• **Task objective**: In the records below, find the line containing "def State.intervalStep (s" and the line containing "if r.planned ≤"; please repeat exactly the lines from one to the other, both included, and nothing more.

• **Input for this task**:
-- ==== Sys2Proof/Syntax.lean ====
section
/-! DEFINITION. The commands of the block: one constructor per row of spec/opcode_table.json, with the row's operands.
A core's instruction names the core and its register numbers and immediates; a register row names the initiator and the
value written; an event row carries what the outside world or the analog side contributes to the event. -/

namespace Sys2Proof
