-- ==== Sys2Proof/Machine/Fields.lean ====
section
/-! DEFINITION. The register fields, one definition per field of the spec's field tables (the table and the chapter's own words in each docstring), and the register addresses.
A register that exists n times has a field with the argument n; a field repeated inside one word has an argument too. -/

namespace Sys2Proof.Machine

/-- A field of a register: the register's address and the field's bit range [hi:lo], inclusive (R5, Table SYS-3). -/
structure Field where
  addr : Nat
  hi : Nat
  lo : Nat
deriving DecidableEq, Repr
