-- ==== Sys2Proof/Machine/RegTable.lean ====
section
/-! DEFINITION. The writable columns of the register file: for each field of the chapters' field tables its register, its bits, its access
code and the values it accepts (R5, Table SYS-4). A value outside the range a table gives is ignored (assumption 13). -/

namespace Sys2Proof.Machine

open Sys2Proof

/-- The access code of a writable field (Table SYS-4). -/
inductive Acc where
  | rw
  | w1c
  | wo
  /-- takes effect while seal switch sw is on: 0 CONFIG_EN, 1 METRO_EN, 3 TAMPER_EN -/
  | rws (sw : Nat)
deriving DecidableEq, Repr

/-- The values a field accepts. -/
inductive Lim where
  | any
  | within (a b : Nat)
  | signed (a b : Int)
deriving DecidableEq, Repr

/-- One writable field. -/
structure Col where
  reg : Nat
  hi : Nat
  lo : Nat
  acc : Acc
  lim : Lim
deriving DecidableEq, Repr

/-- A value is one the field accepts. -/
def Col.takes (c : Col) (v : Nat) : Bool :=
  match c.lim with
  | .any => true
  | .within a b => a ≤ v && v ≤ b
  | .signed a b => a ≤ sgn (c.hi + 1 - c.lo) v && sgn (c.hi + 1 - c.lo) v ≤ b

/-- Writable fields of SYS. -/
def colsSYS : List Col :=
  [⟨0x40000008, 9, 9, .w1c, .any⟩,
   ⟨0x4000000C, 1, 1, .w1c, .any⟩,
   ⟨0x4000000C, 2, 2, .w1c, .any⟩,
   ⟨0x40000010, 3, 0, .rw, .within 0 8⟩,
   ⟨0x40000010, 9, 9, .w1c, .any⟩,
   ⟨0x40000010, 10, 10, .w1c, .any⟩]

/-- Writable fields of TMK. -/
def colsTMK : List Col :=
  [⟨0x40001000, 0, 0, .rw, .any⟩,
   ⟨0x40001000, 1, 1, .rw, .any⟩,
   ⟨0x40001004, 1, 1, .w1c, .any⟩,
   ⟨0x40001004, 2, 2, .w1c, .any⟩,
   ⟨0x40001004, 4, 4, .w1c, .any⟩,
   ⟨0x40001004, 5, 5, .w1c, .any⟩,
   ⟨0x40001004, 6, 6, .w1c, .any⟩,
   ⟨0x40001004, 7, 7, .w1c, .any⟩,
   ⟨0x40001004, 8, 8, .w1c, .any⟩,
   ⟨0x40001004, 10, 10, .w1c, .any⟩,
   ⟨0x40001004, 11, 11, .w1c, .any⟩,
   ⟨0x40001004, 12, 12, .w1c, .any⟩,
   ⟨0x40001018, 31, 0, .wo, .any⟩,
   ⟨0x4000101C, 8, 0, .rws 1, .within 1 300⟩,
   ⟨0x4000101C, 24, 16, .rws 1, .within 1 480⟩,
   ⟨0x40001028, 1, 0, .rw, .any⟩,
   ⟨0x4000102C, 0, 0, .rw, .any⟩,
   ⟨0x4000102C, 1, 1, .rw, .any⟩,
   ⟨0x4000102C, 2, 2, .rw, .any⟩,
   ⟨0x4000102C, 3, 3, .rw, .any⟩] ++
  [⟨0x4000102C, 5, 4, .rw, .any⟩,
   ⟨0x4000102C, 7, 6, .rw, .any⟩,
   ⟨0x40001030, 21, 16, .rw, .within 1 50⟩,
   ⟨0x40001034, 2, 0, .rw, .any⟩,
   ⟨0x40001040, 31, 0, .rw, .any⟩,
   ⟨0x40001044, 23, 0, .rw, .any⟩,
   ⟨0x40001044, 24, 24, .rw, .any⟩,
   ⟨0x40001044, 29, 25, .rw, .any⟩,
   ⟨0x40001044, 30, 30, .w1c, .any⟩,
   ⟨0x40001048, 31, 0, .rw, .any⟩,
   ⟨0x4000104C, 23, 0, .rw, .any⟩,
   ⟨0x4000104C, 24, 24, .rw, .any⟩,
   ⟨0x4000104C, 29, 25, .rw, .any⟩,
   ⟨0x4000104C, 30, 30, .w1c, .any⟩,
   ⟨0x40001050, 31, 0, .rw, .any⟩,
   ⟨0x40001054, 23, 0, .rw, .any⟩,
   ⟨0x40001054, 24, 24, .rw, .any⟩,
   ⟨0x40001054, 29, 25, .rw, .any⟩,
   ⟨0x40001054, 30, 30, .w1c, .any⟩,
   ⟨0x40001058, 31, 0, .rw, .any⟩] ++
  [⟨0x4000105C, 23, 0, .rw, .any⟩,
   ⟨0x4000105C, 24, 24, .rw, .any⟩,
   ⟨0x4000105C, 29, 25, .rw, .any⟩,
   ⟨0x4000105C, 30, 30, .w1c, .any⟩,
   ⟨0x40001060, 31, 0, .rw, .any⟩,
   ⟨0x40001064, 23, 0, .rw, .any⟩,
   ⟨0x40001064, 24, 24, .rw, .any⟩,
   ⟨0x40001064, 29, 25, .rw, .any⟩,
   ⟨0x40001064, 30, 30, .w1c, .any⟩,
   ⟨0x40001068, 31, 0, .rw, .any⟩,
   ⟨0x4000106C, 23, 0, .rw, .any⟩,
   ⟨0x4000106C, 24, 24, .rw, .any⟩,
   ⟨0x4000106C, 29, 25, .rw, .any⟩,
   ⟨0x4000106C, 30, 30, .w1c, .any⟩,
   ⟨0x40001070, 31, 0, .rw, .any⟩,
   ⟨0x40001074, 23, 0, .rw, .any⟩,
   ⟨0x40001074, 24, 24, .rw, .any⟩,
   ⟨0x40001074, 29, 25, .rw, .any⟩,
   ⟨0x40001074, 30, 30, .w1c, .any⟩,
   ⟨0x40001078, 31, 0, .rw, .any⟩] ++
  [⟨0x4000107C, 23, 0, .rw, .any⟩,
   ⟨0x4000107C, 24, 24, .rw, .any⟩,
   ⟨0x4000107C, 29, 25, .rw, .any⟩,
   ⟨0x4000107C, 30, 30, .w1c, .any⟩]

/-- Writable fields of HSP. -/
def colsHSP : List Col :=
  [⟨0x40002000, 0, 0, .rw, .any⟩,
   ⟨0x40002004, 1, 1, .w1c, .any⟩,
   ⟨0x40002004, 2, 2, .w1c, .any⟩,
   ⟨0x40002004, 3, 3, .w1c, .any⟩,
   ⟨0x40002004, 4, 4, .w1c, .any⟩,
   ⟨0x40002004, 5, 5, .w1c, .any⟩,
   ⟨0x40002004, 6, 6, .w1c, .any⟩,
   ⟨0x40002008, 4, 0, .rw, .within 2 31⟩,
   ⟨0x40002008, 31, 16, .rw, .within 10 65535⟩,
   ⟨0x4000200C, 8, 8, .w1c, .any⟩,
   ⟨0x4000200C, 9, 9, .w1c, .any⟩,
   ⟨0x4000200C, 10, 10, .w1c, .any⟩,
   ⟨0x4000200C, 11, 11, .w1c, .any⟩,
   ⟨0x4000200C, 23, 16, .w1c, .any⟩,
   ⟨0x40002010, 23, 0, .rw, .any⟩,
   ⟨0x40002014, 23, 16, .wo, .any⟩,
   ⟨0x40002024, 31, 31, .w1c, .any⟩,
   ⟨0x40002040, 15, 0, .rw, .any⟩,
   ⟨0x40002040, 16, 16, .rw, .any⟩,
   ⟨0x40002044, 15, 0, .rw, .any⟩] ++
  [⟨0x40002044, 16, 16, .rw, .any⟩,
   ⟨0x40002048, 15, 0, .rw, .any⟩,
   ⟨0x40002048, 16, 16, .rw, .any⟩,
   ⟨0x4000204C, 15, 0, .rw, .any⟩,
   ⟨0x4000204C, 16, 16, .rw, .any⟩,
   ⟨0x40002050, 15, 0, .rw, .any⟩,
   ⟨0x40002050, 16, 16, .rw, .any⟩,
   ⟨0x40002054, 15, 0, .rw, .any⟩,
   ⟨0x40002054, 16, 16, .rw, .any⟩,
   ⟨0x40002058, 15, 0, .rw, .any⟩,
   ⟨0x40002058, 16, 16, .rw, .any⟩,
   ⟨0x4000205C, 15, 0, .rw, .any⟩,
   ⟨0x4000205C, 16, 16, .rw, .any⟩,
   ⟨0x40002064, 15, 0, .rw, .any⟩,
   ⟨0x40002064, 16, 16, .rw, .any⟩,
   ⟨0x40002068, 15, 0, .rw, .any⟩,
   ⟨0x40002068, 16, 16, .rw, .any⟩,
   ⟨0x4000206C, 15, 0, .rw, .any⟩,
   ⟨0x4000206C, 16, 16, .rw, .any⟩]

/-- Writable fields of QE. -/
def colsQE : List Col :=
  [⟨0x40003000, 0, 0, .rw, .any⟩,
   ⟨0x40003004, 1, 1, .w1c, .any⟩,
   ⟨0x40003004, 2, 2, .w1c, .any⟩,
   ⟨0x40003008, 0, 0, .rw, .any⟩,
   ⟨0x40003008, 4, 1, .rw, .any⟩,
   ⟨0x40003008, 31, 13, .rw, .any⟩,
   ⟨0x4000300C, 3, 0, .rw, .any⟩,
   ⟨0x4000300C, 15, 8, .rw, .within 1 255⟩,
   ⟨0x4000300C, 23, 16, .rw, .within 1 255⟩,
   ⟨0x40003010, 15, 0, .rw, .any⟩,
   ⟨0x40003014, 31, 6, .rw, .any⟩,
   ⟨0x40003018, 2, 1, .rw, .any⟩,
   ⟨0x40003018, 7, 3, .rw, .any⟩,
   ⟨0x40003018, 14, 8, .rw, .any⟩,
   ⟨0x40003018, 15, 15, .rw, .any⟩,
   ⟨0x40003018, 16, 16, .rw, .any⟩,
   ⟨0x40003018, 17, 17, .rw, .any⟩,
   ⟨0x40003018, 18, 18, .rw, .any⟩,
   ⟨0x40003018, 25, 22, .rw, .any⟩,
   ⟨0x4000301C, 15, 0, .rw, .any⟩] ++
  [⟨0x4000301C, 31, 16, .rw, .any⟩,
   ⟨0x40003030, 2, 0, .wo, .any⟩,
   ⟨0x40003034, 15, 0, .wo, .any⟩,
   ⟨0x40003034, 23, 16, .wo, .any⟩,
   ⟨0x40003038, 15, 0, .wo, .any⟩,
   ⟨0x40003038, 23, 16, .wo, .any⟩,
   ⟨0x40003040, 0, 0, .rw, .any⟩,
   ⟨0x40003054, 31, 31, .w1c, .any⟩,
   ⟨0x40003080, 31, 2, .rw, .any⟩,
   ⟨0x40003084, 31, 0, .rw, .any⟩,
   ⟨0x40003088, 24, 0, .rw, .within 0 16777216⟩,
   ⟨0x40003088, 25, 25, .rw, .any⟩,
   ⟨0x40003088, 26, 26, .wo, .any⟩,
   ⟨0x40003088, 27, 27, .wo, .any⟩,
   ⟨0x40003088, 28, 28, .rw, .any⟩,
   ⟨0x40003090, 31, 2, .rw, .any⟩,
   ⟨0x40003094, 31, 0, .rw, .any⟩,
   ⟨0x40003098, 24, 0, .rw, .within 0 16777216⟩,
   ⟨0x40003098, 25, 25, .rw, .any⟩,
   ⟨0x40003098, 26, 26, .wo, .any⟩] ++
  [⟨0x40003098, 27, 27, .wo, .any⟩,
   ⟨0x40003098, 28, 28, .rw, .any⟩]

/-- Writable fields of XMP. -/
def colsXMP : List Col :=
  [⟨0x40004000, 0, 0, .rw, .any⟩,
   ⟨0x40004000, 1, 1, .rw, .any⟩,
   ⟨0x40004004, 1, 1, .w1c, .any⟩,
   ⟨0x40004008, 1, 0, .rw, .within 0 2⟩,
   ⟨0x40004008, 5, 2, .rw, .within 0 8⟩,
   ⟨0x40004008, 12, 8, .rw, .within 4 31⟩,
   ⟨0x40004008, 20, 16, .rw, .any⟩,
   ⟨0x4000400C, 7, 0, .rw, .any⟩,
   ⟨0x4000400C, 15, 8, .rw, .any⟩,
   ⟨0x40004010, 1, 0, .rw, .within 0 2⟩,
   ⟨0x40004010, 5, 2, .rw, .within 0 8⟩,
   ⟨0x40004010, 12, 8, .rw, .within 4 31⟩,
   ⟨0x40004010, 20, 16, .rw, .any⟩,
   ⟨0x40004014, 7, 0, .rw, .any⟩,
   ⟨0x40004014, 15, 8, .rw, .any⟩,
   ⟨0x40004018, 7, 0, .rw, .any⟩,
   ⟨0x40004018, 8, 8, .rw, .any⟩,
   ⟨0x40004018, 9, 9, .rw, .any⟩,
   ⟨0x40004018, 10, 10, .rw, .any⟩,
   ⟨0x40004018, 15, 11, .rw, .any⟩] ++
  [⟨0x40004018, 24, 16, .rw, .within 0 256⟩,
   ⟨0x40004018, 31, 31, .wo, .any⟩,
   ⟨0x4000401C, 31, 0, .rw, .any⟩,
   ⟨0x40004020, 31, 2, .rw, .any⟩,
   ⟨0x4000402C, 31, 31, .w1c, .any⟩]

/-- Writable fields of STF. -/
def colsSTF : List Col :=
  [⟨0x40005000, 0, 0, .rw, .any⟩,
   ⟨0x40005000, 1, 1, .rw, .any⟩,
   ⟨0x40005000, 2, 2, .wo, .any⟩,
   ⟨0x40005000, 3, 3, .wo, .any⟩,
   ⟨0x40005000, 4, 4, .rw, .any⟩,
   ⟨0x40005004, 4, 4, .w1c, .any⟩,
   ⟨0x40005004, 5, 5, .w1c, .any⟩,
   ⟨0x40005004, 6, 6, .w1c, .any⟩,
   ⟨0x40005008, 27, 16, .rw, .any⟩,
   ⟨0x4000500C, 3, 0, .rw, .within 1 8⟩,
   ⟨0x4000500C, 5, 4, .rw, .any⟩,
   ⟨0x4000500C, 15, 8, .rw, .within 10 255⟩,
   ⟨0x40005010, 6, 0, .rw, .within 1 100⟩,
   ⟨0x40005010, 11, 8, .rw, .within 2 15⟩,
   ⟨0x40005014, 1, 0, .rw, .any⟩,
   ⟨0x40005014, 2, 2, .rw, .any⟩,
   ⟨0x40005014, 5, 4, .rw, .any⟩,
   ⟨0x40005014, 6, 6, .rw, .any⟩,
   ⟨0x40005018, 8, 0, .rw, .any⟩,
   ⟨0x4000501C, 11, 0, .rw, .any⟩] ++
  [⟨0x4000501C, 23, 12, .rw, .any⟩,
   ⟨0x4000501C, 25, 24, .rw, .any⟩,
   ⟨0x4000501C, 27, 26, .rw, .any⟩,
   ⟨0x4000501C, 28, 28, .rw, .any⟩,
   ⟨0x4000501C, 29, 29, .rw, .any⟩,
   ⟨0x40005020, 1, 0, .rw, .any⟩,
   ⟨0x40005020, 2, 2, .rw, .any⟩,
   ⟨0x40005020, 3, 3, .rw, .any⟩,
   ⟨0x40005020, 4, 4, .rw, .any⟩,
   ⟨0x40005020, 5, 5, .rw, .any⟩,
   ⟨0x40005020, 6, 6, .wo, .any⟩,
   ⟨0x40005024, 1, 0, .rw, .any⟩,
   ⟨0x40005024, 2, 2, .rw, .any⟩,
   ⟨0x40005024, 3, 3, .rw, .any⟩,
   ⟨0x40005024, 4, 4, .rw, .any⟩,
   ⟨0x40005024, 5, 5, .rw, .any⟩,
   ⟨0x40005024, 6, 6, .wo, .any⟩,
   ⟨0x40005028, 1, 0, .rw, .any⟩,
   ⟨0x40005028, 2, 2, .rw, .any⟩,
   ⟨0x40005028, 3, 3, .rw, .any⟩] ++
  [⟨0x40005028, 4, 4, .rw, .any⟩,
   ⟨0x40005028, 5, 5, .rw, .any⟩,
   ⟨0x40005028, 6, 6, .wo, .any⟩,
   ⟨0x4000502C, 1, 0, .rw, .any⟩,
   ⟨0x4000502C, 2, 2, .rw, .any⟩,
   ⟨0x4000502C, 3, 3, .rw, .any⟩,
   ⟨0x4000502C, 4, 4, .rw, .any⟩,
   ⟨0x4000502C, 5, 5, .rw, .any⟩,
   ⟨0x4000502C, 6, 6, .wo, .any⟩,
   ⟨0x40005060, 3, 0, .rw, .within 1 15⟩,
   ⟨0x40005064, 3, 3, .rw, .any⟩,
   ⟨0x40005064, 11, 8, .rw, .any⟩,
   ⟨0x40005064, 15, 12, .rw, .any⟩,
   ⟨0x40005068, 15, 0, .rw, .any⟩,
   ⟨0x4000506C, 15, 0, .rw, .any⟩,
   ⟨0x40005084, 3, 0, .wo, .any⟩,
   ⟨0x40005084, 7, 4, .wo, .any⟩,
   ⟨0x40005084, 31, 16, .wo, .any⟩,
   ⟨0x4000509C, 31, 31, .w1c, .any⟩]
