/-! ## Flags of open records -/

/-- Flags set in the open records. -/
def State.recordFlags (s : State) (int ses : Nat) : State :=
  s.onBil (fun b => { b with interval := b.interval.map (fun r => { r with flags := r.flags ||| int }),
                             session := b.session.map (fun r => { r with flags := r.flags ||| ses }) })

/-! ## Maximum demand (R401, R402) -/

/-- A demand register changed. -/
def State.onDemand (s : State) (i : Nat) (f : Demand → Demand) : State := s.onBil (fun b => { b with demand := upd b.demand i f })

/-- The register is enabled. -/
def Demand.en (d : Demand) : Bool := d.cfg.testBit 0
/-- The register slides. -/
def Demand.sliding (d : Demand) : Bool := d.cfg.testBit 1
/-- W in minutes. -/
def Demand.w (d : Demand) : Nat := d.cfg / 16 % 64
/-- n subintervals. -/
def Demand.n (d : Demand) : Nat := d.cfg / 1024 % 16
/-- Seconds of a window or subinterval. -/
def Demand.secs (d : Demand) : Nat := if d.sliding then 60 * d.w / d.n else 60 * d.w

/-- D of an energy over W minutes, in W, rounded half up (R401). -/
def demandOf (e w : Nat) : Nat :=
  let num := 36 * e
  let den := energyDen * 10000 * 60 * w
  if den = 0 then 0 else (2 * num + den) / (2 * den)

/-- D becomes the last demand, and the maximum where it is larger (R401). -/
def State.demandIs (s : State) (i d wall : Nat) : State :=
  let s1 := s.onDemand i (fun k => { k with now := d })
  if (s1.bil.demand.getD i {}).max < d then (s1.onDemand i (fun k => { k with max := d, maxTime := wall })).bilEvent F.BIL_EVT_md_new
  else s1

/-- The window or subinterval of a register ends; `judge` says whether a sliding one is evaluated. -/
def State.demandEnd (s : State) (i wall : Nat) (judge : Bool) : State :=
  let d := s.bil.demand.getD i {}
  if d.sliding then
    let h := (d.energy :: d.hist).take d.n
    let s1 := s.onDemand i (fun k => { k with energy := 0, hist := h })
    if judge then s1.demandIs i (demandOf h.sum d.w) wall else s1
  else (s.onDemand i (fun k => { k with energy := 0 })).demandIs i (demandOf d.energy d.w) wall

/-- A register at a step boundary: the step's energy, a large step, its end, its next end. -/
def State.demandStep (s : State) (dp : Int) (stepped : Bool) (i : Nat) : State :=
  let d := s.bil.demand.getD i {}
  if !d.en then s
  else
    let e := if d.cfg.testBit 2 then (-dp).toNat else dp.toNat
    let s1 := if d.end_.isSome then s.onDemand i (fun k => { k with energy := k.energy + e }) else s
    let due := match d.end_ with | some t => t ≤ s.mt | none => false
    let s2 := if stepped && d.end_.isSome then s1.demandEnd i s.nj.wallSec false else if due then s1.demandEnd i s.nj.wallSec true else s1
    if stepped || due || d.end_.isNone then
      s2.onDemand i (fun k => { k with end_ := if s.nj.wallValid && d.secs ≠ 0 then some (s.calendarEnd d.secs) else none })
    else s2

/-! ## Prepayment (R404, R405) -/

/-- The credit and its residue as one number of 2^−32 units. -/
def State.creditFix (s : State) : Int := s.bil.credit * 2 ^ 32 + s.bil.residue

/-- The credit replaced; it saturates at −2^63 (R404). -/
def State.setCredit (s : State) (t : Int) : State :=
  if t < -(2 ^ 95) then s.onBil (fun b => { b with credit := -(2 ^ 63), residue := 0 })
  else s.onBil (fun b => { b with credit := t / 2 ^ 32, residue := (t % 2 ^ 32).toNat })

/-- BIL_PP_FB (R405). -/
def State.ppFbFault (s : State) : State := (s.count F.BIL_PP_STATUS_fb_faults).bilFault 0x0B03

/-- The disconnecting contactor is opened, and its feedback is awaited where it has any (R405). -/
def State.ppOpen (s : State) : State :=
  let c := s.fld F.BIL_PP_CFG_ctr
  let s1 := s.openCtr c true
  if s1.is (F.PWR_CTR_MODE_fb_en c) then s1.onBil (fun b => { b with fbFrom := some s.mt }) else s1.ppFbFault

/-- The credit is used up (R405). -/
def State.ppExhausted (s : State) : State :=
  let s1 := (s.setFld F.BIL_PP_STATUS_exhausted 1).bilEvent F.BIL_EVT_exhausted
  let s2 := ((s1.ppOpen).count F.BIL_PP_STATUS_disconnects).recordFlags 64 64
  s2.logRecord 3 (s2.fld F.BIL_PP_CFG_ctr) (unsgn 32 s2.bil.credit) (some s2.mt)

/-- Prepayment at a step boundary: the import of the step at the rate in effect, then the exhaustion check (R404, R405). -/
def State.ppStep (s : State) (dp : Int) : State :=
  if !s.is F.BIL_PP_CFG_en then s
  else
    let price := s.bil.prices.getD (s.fld F.BIL_RATE_rate) 0
    let r := if s.is F.BIL_PP_CFG_currency then
        s.roundFree (((dp.toNat * price * 2 ^ 32 : Nat)) : Int) (energyDen * 10 ^ 13)
      else s.roundFree (((dp.toNat * 2 ^ 32 : Nat)) : Int) energyDen
    let before := s.bil.credit
    let s1 := r.2.setCredit (r.2.creditFix - r.1)
    let warn : Int := s.fld F.BIL_PP_WARN_warn
    let s2 := if warn ≤ before && s1.bil.credit < warn then (s1.setFld F.BIL_PP_STATUS_low 1).bilEvent F.BIL_EVT_credit_low else s1
    if s2.creditFix ≤ 0 && !s2.is F.BIL_PP_STATUS_exhausted then s2.ppExhausted else s2

/-- The accepted feedback of contactor `n` has changed (R405): while exhausted, a closed reading opens it again. -/
def State.bilFeedback (s : State) (n : Nat) (closed : Bool) : State :=
  if s.bilOn && s.is F.BIL_PP_CFG_en && s.is F.BIL_PP_STATUS_exhausted && n = s.fld F.BIL_PP_CFG_ctr then
    if closed then
      if s.bil.fbFrom.isSome then s else (s.ppOpen).ppFbFault
    else s.onBil (fun b => { b with fbFrom := none })
  else s

/-! ## The step boundary (R463) -/

/-- The first of the large steps since the last boundary (R392): the interval closes with STEP, a new one opens in its era, RECORD code 1. -/
def State.bilLargeStep (s : State) (e : Nat × Nat × Nat) : State :=
  let num := s.bil.interval.map (·.num)
  let s1 := s.closeInterval 4 s.mt e.1
  let s2 := s1.evalRate.2
  let s3 := (if s2.is F.BIL_CTRL_en then s2.openInterval e.2.2 none true else s2).recordFlags 0 32
  let d := match num with
    | some n => (n, s3)
    | none => s3.takeFree 32
  (d.2.logRecord 1 (e.2.2 % 65536) d.1 (some e.2.1)).bilEvent F.BIL_EVT_step

/-- The open interval at a boundary without a large step: planned end, rate, disable (R390, R391, Table BIL-2). -/
def State.intervalStep (s : State) : State :=
  let rt := s.evalRate
  let s1 := rt.2
  match s1.bil.interval with
  | none =>
    if s1.is F.BIL_CTRL_en && (s1.bil.begun || (s1.mset 0).live || (s1.mset s1.billed).live) then s1.openInterval s1.era none false else s1
  | some r =>
    if r.planned ≤ s1.mt then (s1.closeInterval 5 s1.mt s1.nj.wallSec).openInterval s1.era none false
    else if s1.bil.disable then (s1.closeInterval 7 s1.mt s1.nj.wallSec).onBil (fun b => { b with disable := false })
    else if r.rate ≠ s1.fld F.BIL_RATE_rate && 2 * msTicks < r.planned - s1.mt then
      (s1.closeInterval 6 s1.mt s1.nj.wallSec).openInterval s1.era (some r.planned) false
    else s1

/-- The billing work of a step boundary (R390 to R406, R463). -/
def State.bilBoundary (s : State) : State :=
  let dp := (s.mset s.billed).lastP
  let s1 := s.ppStep dp
  let stepped := !s1.bil.steps.isEmpty
  let s2 := (List.range 8).foldl (fun t i => t.demandStep dp stepped i) s1
  let s3 := match s2.bil.steps with
    | e :: es => (s2.onBil (fun b => { b with steps := es, disable := false })).bilLargeStep e
    | [] => s2.intervalStep
  s3.sessionStep

end Sys2Proof.Machine
end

• **Solution for this exercise**:
def State.intervalStep (s : State) : State :=
  let rt := s.evalRate
  let s1 := rt.2
  match s1.bil.interval with
  | none =>
    if s1.is F.BIL_CTRL_en && (s1.bil.begun || (s1.mset 0).live || (s1.mset s1.billed).live) then s1.openInterval s1.era none false else s1
  | some r =>
    if r.planned ≤ s1.mt then (s1.closeInterval 5 s1.mt s1.nj.wallSec).openInterval s1.era none false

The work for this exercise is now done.